For comparisons to the kind of tales that develop around Jesus see, Smith, Morton. “Prolegomena to a Discussion of Aretalogies, Divine Men, the Gospels and Jesus.” Journal of Biblical Literature 90, no. 2 (1971): 174-99.

[4] See the insightful summary of ancient evidence, including that of our New Testament Gospels, by Andrew Lincoln, “How Babies Were Made in Jesus’ Time,” The Biblical Archaeology Review 40.6 (Nov/Dec 2014):42-49.

[5] Josephus, Jewish War 1. 562.

[6] Tamar posed as a prostitute and got pregnant by Judah, son of Jacob (Genesis 38); Rahab was the prostitute that aided the Israelite spies in conquering Jericho (Joshua 6); Ruth was a Moabite woman who crawled into bed with Boaz—grandfather of king David (Ruth 3); and Bathsheba, mother of Solomon and Nathan, committed adultery with king David (2 Samuel 11).

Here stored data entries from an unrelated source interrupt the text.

-- ==== Sys2Proof/Tests/Slice0.lean ====
section
/-! SUPPORT. Tests. First what WellFormed refuses; then one word of every instruction, written out from the encodings of
spec 30_encoding.md R86, decoded; then one Step of each instruction, with the expected values of 95_test_vectors.md (the
vector's id stands in the theorem's name); last, for every obligation with hypotheses, a state that meets them. -/

namespace Sys2Proof.Tests

open Sys2Proof.Machine Sys2Proof.Claims

/-! ### WellFormed refuses each ill-formed term -/

theorem test_wf_fixed : Format.fixed.admits {} = true ∧ Format.fixed.admits { x := 1 } = false ∧
    Format.fixed.admits { y := 1 } = false ∧ Format.fixed.admits { n := 1 } = false ∧
    Format.fixed.admits { nn := 1 } = false ∧ Format.fixed.admits { nnn := 1 } = false := by decide

theorem test_wf_nnn : Format.nnn.admits { nnn := 4095 } = true ∧ Format.nnn.admits { nnn := 4096 } = false ∧
    Format.nnn.admits { x := 1 } = false ∧ Format.nnn.admits { y := 1 } = false ∧ Format.nnn.admits { n := 1 } = false ∧
    Format.nnn.admits { nn := 1 } = false := by decide

theorem test_wf_xnn : Format.xnn.admits { x := 15, nn := 255 } = true ∧ Format.xnn.admits { x := 16 } = false ∧
    Format.xnn.admits { nn := 256 } = false ∧ Format.xnn.admits { y := 1 } = false ∧ Format.xnn.admits { n := 1 } = false ∧
    Format.xnn.admits { nnn := 1 } = false := by decide

theorem test_wf_xy : Format.xy.admits { x := 15, y := 15 } = true ∧ Format.xy.admits { x := 16 } = false ∧
    Format.xy.admits { y := 16 } = false ∧ Format.xy.admits { n := 1 } = false ∧ Format.xy.admits { nn := 1 } = false ∧
    Format.xy.admits { nnn := 1 } = false := by decide

theorem test_wf_xyn : Format.xyn.admits { x := 15, y := 15, n := 15 } = true ∧ Format.xyn.admits { x := 16 } = false ∧
    Format.xyn.admits { y := 16 } = false ∧ Format.xyn.admits { n := 16 } = false ∧ Format.xyn.admits { nn := 1 } = false ∧
    Format.xyn.admits { nnn := 1 } = false := by decide

theorem test_wf_x : Format.x.admits { x := 15 } = true ∧ Format.x.admits { x := 16 } = false ∧
    Format.x.admits { y := 1 } = false ∧ Format.x.admits { n := 1 } = false ∧ Format.x.admits { nn := 1 } = false ∧
    Format.x.admits { nnn := 1 } = false := by decide

theorem test_wf_params : defaultParams.wf = true ∧ { defaultParams with stackDepth := none }.wf = true ∧
    { defaultParams with stackDepth := some 0 }.wf = false ∧ { defaultParams with fontBase := 432 }.wf = true ∧
    { defaultParams with fontBase := 433 }.wf = false ∧ { defaultParams with fontData := [] }.wf = false := by decide

theorem test_wf_memory : Memory.wf defaultParams [(0x300, 1), (0x301, 2)] = true ∧
    Memory.wf defaultParams [(4096, 1)] = false ∧ Memory.wf defaultParams [(0x300, 0)] = false ∧
    Memory.wf defaultParams [(0, 0xF0)] = false ∧ Memory.wf defaultParams [(0x301, 1), (0x300, 1)] = false := by decide
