def pick2 (f : Fields) (x y : V Instr) : V Instr :=
  match f.sub.toNat with
  | 0 => x
  | 1 => y
  | _ => x.chk [81]

/-- One of three forms by sub; an unlisted value is judged in the form that the table gives it otherwise (R256). -/
def pick3 (f : Fields) (x y z : V Instr) : V Instr :=
  match f.sub.toNat with
  | 0 => x
  | 1 => y
  | 2 => z
  | _ => y.chk [81]

/-- R256: C of `fence` is an immediate of value 1, 2 or 3, else a fault at its lowest offending bit. -/
def pickFence (f : Fields) (x y z : V Instr) : V Instr :=
  if kindOf f.c ≠ 1 then x.chk [20]
  else
    match (immOf f.c).toNat with
    | 3 => x
    | 1 => y
    | 2 => z
    | _ => x.chk [lowBit (f.c.toNat &&& 0xFFFFC)]

/-! ## Encoding the parts -/

def encReg (cls idx : Nat) : BitVec 22 := BitVec.ofNat 22 (cls * 65536 + idx * 64)
def encG (r : Fin 64) : BitVec 22 := encReg 0 r.val
def encV (r : Fin 32) : BitVec 22 := encReg 1 r.val
def encV4 (r : Fin 4) : BitVec 22 := encReg 1 r.val
def encP (r : Fin 8) : BitVec 22 := encReg 2 r.val
def encB (r : Fin 8) : BitVec 22 := encReg 3 r.val
def encK (c : CtlNum) : BitVec 22 := encReg 4 c.num
def encI (v : BitVec 20) : BitVec 22 := (1#2 ++ v)
def encIn (n : Nat) : BitVec 22 := encI (BitVec.ofNat 20 n)
def encI1 (b : Bool) : BitVec 22 := encIn b.toNat
def encL15 (n : Fin 15) : BitVec 22 := encIn (n.val + 1)
def encM (m : Mem) : BitVec 22 := BitVec.ofNat 22 (3145728 + m.base.val * 16384 + m.off.toNat)
def encGI : GSrc → BitVec 22
  | .reg r => encG r
  | .imm v => encI v
def encBI : BSrc → BitVec 22
  | .reg r => encB r
  | .imm v => encI v
def encPGI : PSrc → BitVec 22
  | .p r => encP r
  | .g r => encG r
  | .imm v => encI v
def encVGI : VSrc → BitVec 22
  | .v r => encV r
  | .g r => encG r
  | .imm v => encI v
def encVG : VGSrc → BitVec 22
  | .v r => encV r
  | .g r => encG r
def encPA : Option (Fin 8) → BitVec 22
  | none => 0
  | some r => encP r
def encIZ : Option (BitVec 20) → BitVec 22
  | none => 0
  | some v => encI v
def encBsh (s : ShareSel) : BitVec 22 := encIn (s.cls.val + 64 * s.opnd.val + 256 * (s.n1.val + 1))
def BmovOp.encA : BmovOp → BitVec 22
  | .bFromG d _ => encB d
  | .bFromB d _ => encB d
  | .bFromI d _ => encB d
  | .gFromB d _ => encG d
def BmovOp.encB : BmovOp → BitVec 22
  | .bFromG _ s => Sys2Proof.encG s
  | .bFromB _ s => Sys2Proof.encB s
  | .bFromI _ v => encI v
  | .gFromB _ s => Sys2Proof.encB s
def GradeOp.encA : GradeOp → BitVec 22
  | .gFromV d _ => encG d
  | .bFromV d _ => Sys2Proof.encB d
  | .vFromG d _ => encV d
def GradeOp.encB : GradeOp → BitVec 22
  | .gFromV _ s => encV s
  | .bFromV _ s => encV s
  | .vFromG _ s => encG s
def BcastOp.encB : BcastOp → BitVec 22
  | .fromG s => encG s
  | .fromV s _ => encV s
def BcastOp.encC : BcastOp → BitVec 22
  | .fromG _ => 0
  | .fromV _ k => encGI k
def encWB (w : BitVec 40) : BitVec 22 := 2#2 ++ w.extractLsb' 20 20
def encWC (w : BitVec 40) : BitVec 22 := 2#2 ++ w.extractLsb' 0 20
def encSrcTy (t : VTy) (hi : Bool) : BitVec 22 := encIn (t.code + 16 * t.sub + 128 * hi.toNat)

/-- The fields of a word from its parts. -/
def mk (h : Hdr) (op ty sub rnd : Nat) (sat flag : Bool) (a b c : BitVec 22) : Fields :=
  { op := BitVec.ofNat 8 op, ty := BitVec.ofNat 4 ty, sub := BitVec.ofNat 3 sub, rnd := BitVec.ofNat 3 rnd,
    sat := sat, flag := flag, inv := h.inv, pred := BitVec.ofNat 3 h.pred.val, taken := h.taken,
    yields := h.yields, lastb := h.lastb, lastc := h.lastc, res := 0, a := a, b := b, c := c }

/-! ## The opcodes -/


/-- Decoding of ADD (opcode 0x01, R202). -/
def dec_add (l : Lim) (f : Fields) : V Instr :=
  V.ok Instr.add |>.ap (vH f) |>.ap (vITy f) |>.chk (oSub0 f) |>.chk (oRnd0 f) |>.ap (vSat f) |>.chk (oFlag0 f) |>.ap (vG l f.a 44) |>.ap (vG l f.b 22) |>.ap (vGI l f.c 0)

[7] Tertullian, De Spectaculis 30. This is my translation of the Latin: “Hic est ille, dicam, fabri aut quaestuariae filius, sabbati destructor, Samarites et daemonium habens.”

[8] Appendix 1 contains a fresh translation of the Gospel of Thomas in William Schneemelcher, ed., Gospels and Related Writings, translated by R. McL. Wilson. Vol. 1 of New Testament Apocrypha. Rev. ed. (Louisville: Westminster/John Knox, 1991), pp. 511-522.

[9] See Funk’s comment, reflecting the majority opinion of the Jesus Seminar Fellows, that this saying has to do with disputes with rival Judean groups over Jesus’ legitimacy, in Robert W. Funk and Roy W. Hover, The Five Gospels: What Did Jesus Really Say? The Search for the Authentic Words of Jesus (New York: HarperOne, 1996), p. 526.